Во всяком случае, взяв на себя роль простого повествователя, мы отмечаем тот факт, что в течение одного месяца внимание, предупредительность и любезность Антуанетты обратились к трем разным объектам.
Амори, Рауль и Филипп имели каждый свой черед и были подобны византийским императорам, чья история делилась на периоды взлета, упадка и невзгод.
Амори, появившийся первым, царствовал с первого числа месяца по десятое, Рауль с одиннадцатого по двадцатое, Филипп с двадцать первого по тридцатое.
Расскажем подробно об этих странных поворотах судьбы и удивительных революциях: пусть более проницательные читатели и читательницы попробуют объяснить их; мы же попросту расскажем о происходящих событиях.

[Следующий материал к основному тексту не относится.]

-- ==== Sys2Proof/Syntax.lean ====
section
/-!
DEFINITION. The commands of the block: one constructor per row of spec/opcode_table.json, with the operands each takes.
-/
namespace Sys2Proof

/-! ## Operands -/

/-- What a read of host memory returned: its data, or a failed read (19 R543). -/
inductive DmaRes
  | data (b : Bytes) | ur | ca | poison
  deriving DecidableEq, Repr

/-- The sides of a job that read host memory (19 R543). -/
inductive DmaSide
  | input | aux | inList | outList
  deriving DecidableEq, Repr

/-- The read that timed out: of an entry, or of a job (19 R543). -/
inductive DmaTarget
  | entry (q : Nat) | job (j : Nat) (side : DmaSide)
  deriving DecidableEq, Repr

/-- The JTAG instructions that hold the device (20 R568). -/
inductive HoldInsn
  | extest | clamp | highz
  deriving DecidableEq, Repr

/-- A memory failure that a self-test records (16 R474). -/
structure MemFail where
  code     : BitVec 16 := 0
  addr     : BitVec 24 := 0
  bit      : BitVec 7 := 0
  count    : BitVec 8 := 1
  repaired : Bool := false
  deriving DecidableEq, Repr

/-- What the logic self-test of a partition writes into its record: the pattern count (none: the required one), whether the
signature matches, the done mark, and whether something was written after it (16 R464, R465). -/
structure LogicRec where
  count    : Option (BitVec 24) := none
  sigOk    : Bool := true
  done     : Bool := true
  orderErr : Bool := false
  deriving DecidableEq, Repr

/-- What the world shows to a start sequence: the outcomes of its physical tests (01 R25, 11 R348, 14 R427, 15 R439,
16 R458-R466, 18 R504). -/
structure StartEnv where
  /-- Hottest and coldest Tj at entry to SELFTEST, in 0.125 °C. -/
  tjHi : Int := 400
  tjLo : Int := 400
  /-- The memory self-test: whether every memory passes, the failure recorded, and the spares. -/
  memOk : Bool := true
  memFail : Option MemFail := none
  repaired : BitVec 16 := 0
  spareMin : BitVec 8 := 6
  codeMin : BitVec 16 := 0
  /-- The logic records of the partitions that do not show a plain pass. -/
  logic : List (Nat × LogicRec) := []
  /-- Whether the NVM answers, and its mode straps. -/
  nvmOk : Bool := true
  nvmMode : BitVec 2 := 0
  /-- Whether a control-store bank fails its CRC after three writes. -/
  storeBad : Bool := false
  /-- Whether the routes of the FABRIC block pass the walks of 18 R504. -/
  routesOk : Bool := true
  /-- The Flint sources that pass their start-up tests in SEED. -/
  flintOk : List Bool := [true, true, true, true]
  /-- Whether the conditioner and DRBG known-answer tests pass. -/
  katOk : Bool := true
  /-- Persistent records whose tag fails at load, by slot key. -/
  badTags : List Nat := []
  /-- Checkpointed records whose CRC fails at load, by TYPE and SUBJECT. -/
  badRecs : List Nat := []
  /-- Durations of BOOT, SELFTEST, LOAD and SEED in 10 µs units. -/
  times : List (BitVec 16) := []
  /-- Steps of a life-cycle transition whose OTP read-back fails after three writes. -/
  otpFail : List Nat := []
  /-- Epochs whose read-back fails when they are programmed. -/
  epochBad : List Nat := []
  /-- A memory that fails its verify in S2 after three clears. -/
  scrubFail : Option (BitVec 16) := none
  deriving DecidableEq, Repr

/-- Fields of configuration space that the spec gives an effect and no row of its own (19 R531-R533, R542). -/
inductive CfgField
  | cto (v : BitVec 4) | mps (bytes : Nat) | mrrs (bytes : Nat) | relaxed (on : Bool)
  deriving DecidableEq, Repr

/-- Items of configuration space that a read returns: those of the header and of SR-IOV with their values (19 R532), and the fields
that this table's rows write (19 R531-R535, R545, 13 R401). -/
inductive CfgItem
  | vendorId | deviceId | revisionId | classCode | subsystemVendorId | subsystemId | serialNumber
  | totalVfs | initialVfs | numVfs | vfEnable | firstVfOffset | vfStride | vfDeviceId | supportedPageSizes
  | busMaster | memorySpace | powerState | msixEnable | functionMask | timeout | payload | readRequest | relaxedOrdering
  deriving DecidableEq, Repr

/-- An access that reaches a function: a write or a read of a BAR, or a write or a read in its configuration space. -/
inductive RegAccess
  | bar (n off : Nat) (data : Bytes)
  | read (n off size : Nat)
  | cfg (w : CfgField)
  | cfgRead (i : CfgItem)
  deriving DecidableEq, Repr

/-- A write to the MSI-X controls (19 R545). -/
inductive MsixWrite
  | vector (v : Nat) (masked : Bool) | function (enable masked : Bool)
  deriving DecidableEq, Repr

/-- A command word of a modular program (06 R205). -/
structure MpWord where
  op  : Byte := 0
  d   : Byte := 0
  a   : Byte := 0
  b   : Byte := 0
  chk : Byte := 0
  le  : Bool := false
  imm : U32 := 0
  deriving DecidableEq, Repr

/-- Where and when a polynomial core issues an instruction: the core and the core cycle of the issue. -/
structure PyAt where
  core : Nat := 0
  t    : Nat := 0
  deriving DecidableEq, Repr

Амори имел полный успех первые четыре вечера. Рауль, очень воспитанный молодой человек, оставался неизменно вежлив и остроумен. Филипп же выглядел совершенно бесцветным рядом с этими блестящими кавалерами.
Антуанетта была очаровательна с первым, любезна со вторым, вежлива, но холодна с третьим.
Когда партии для игры были составлены, а любители поговорить устраивались на сиденьях, Амори всегда занимал кресло рядом с Антуанеттой, и часто во время общего разговора они вели свою тихую задушевную беседу.
И это еще не все! Однажды Антуанетта случайно упомянула итальянскую книгу «Последние письма Джакобо Ортиса», которую она хотела бы почитать. Амори имел эту книгу и очень ею дорожил, однако на следующий день он приехал, чтобы передать книгу миссис Браун. Но так получилось, что, войдя в прихожую, он увидел там Антуанетту. Разумеется, пришлось обменяться несколькими словами.
Потом появился альбом, который следовало помочь украсить знаменитыми автографами. Затем Амори забрал у Фромана Мериса, умелого ювелира, этого Бенвенуто[85] девятнадцатого века, браслет, который тот никак не мог закончить, и с триумфом принес его девушке.
Наконец, однажды вечером Амори вертел в руках железный ключик и машинально положил его в карман. И на следующий день был вынужден как можно раньше ехать возвращать его. Разве не мог ключ потребоваться Антуанетте?
И это, однако, еще не все.
Во время своего путешествия по Германии Амори не завел ни одного знакомства в тех местах, где он проезжал, и ему не представилось случая сесть на лошадь, вернее, сесть на хорошую лошадь. Амори же был одним из самых замечательных наездников Парижа, он любил верховую езду, как любят любое упражнение, в котором преуспевают.
И каждое утро Амори выезжал на своем верном Стурме. Так как он уже привык к этой дороге (Амори или Стурм — кто знает?), ему было достаточно отпустить поводья, и Стурм выбирал знакомый путь.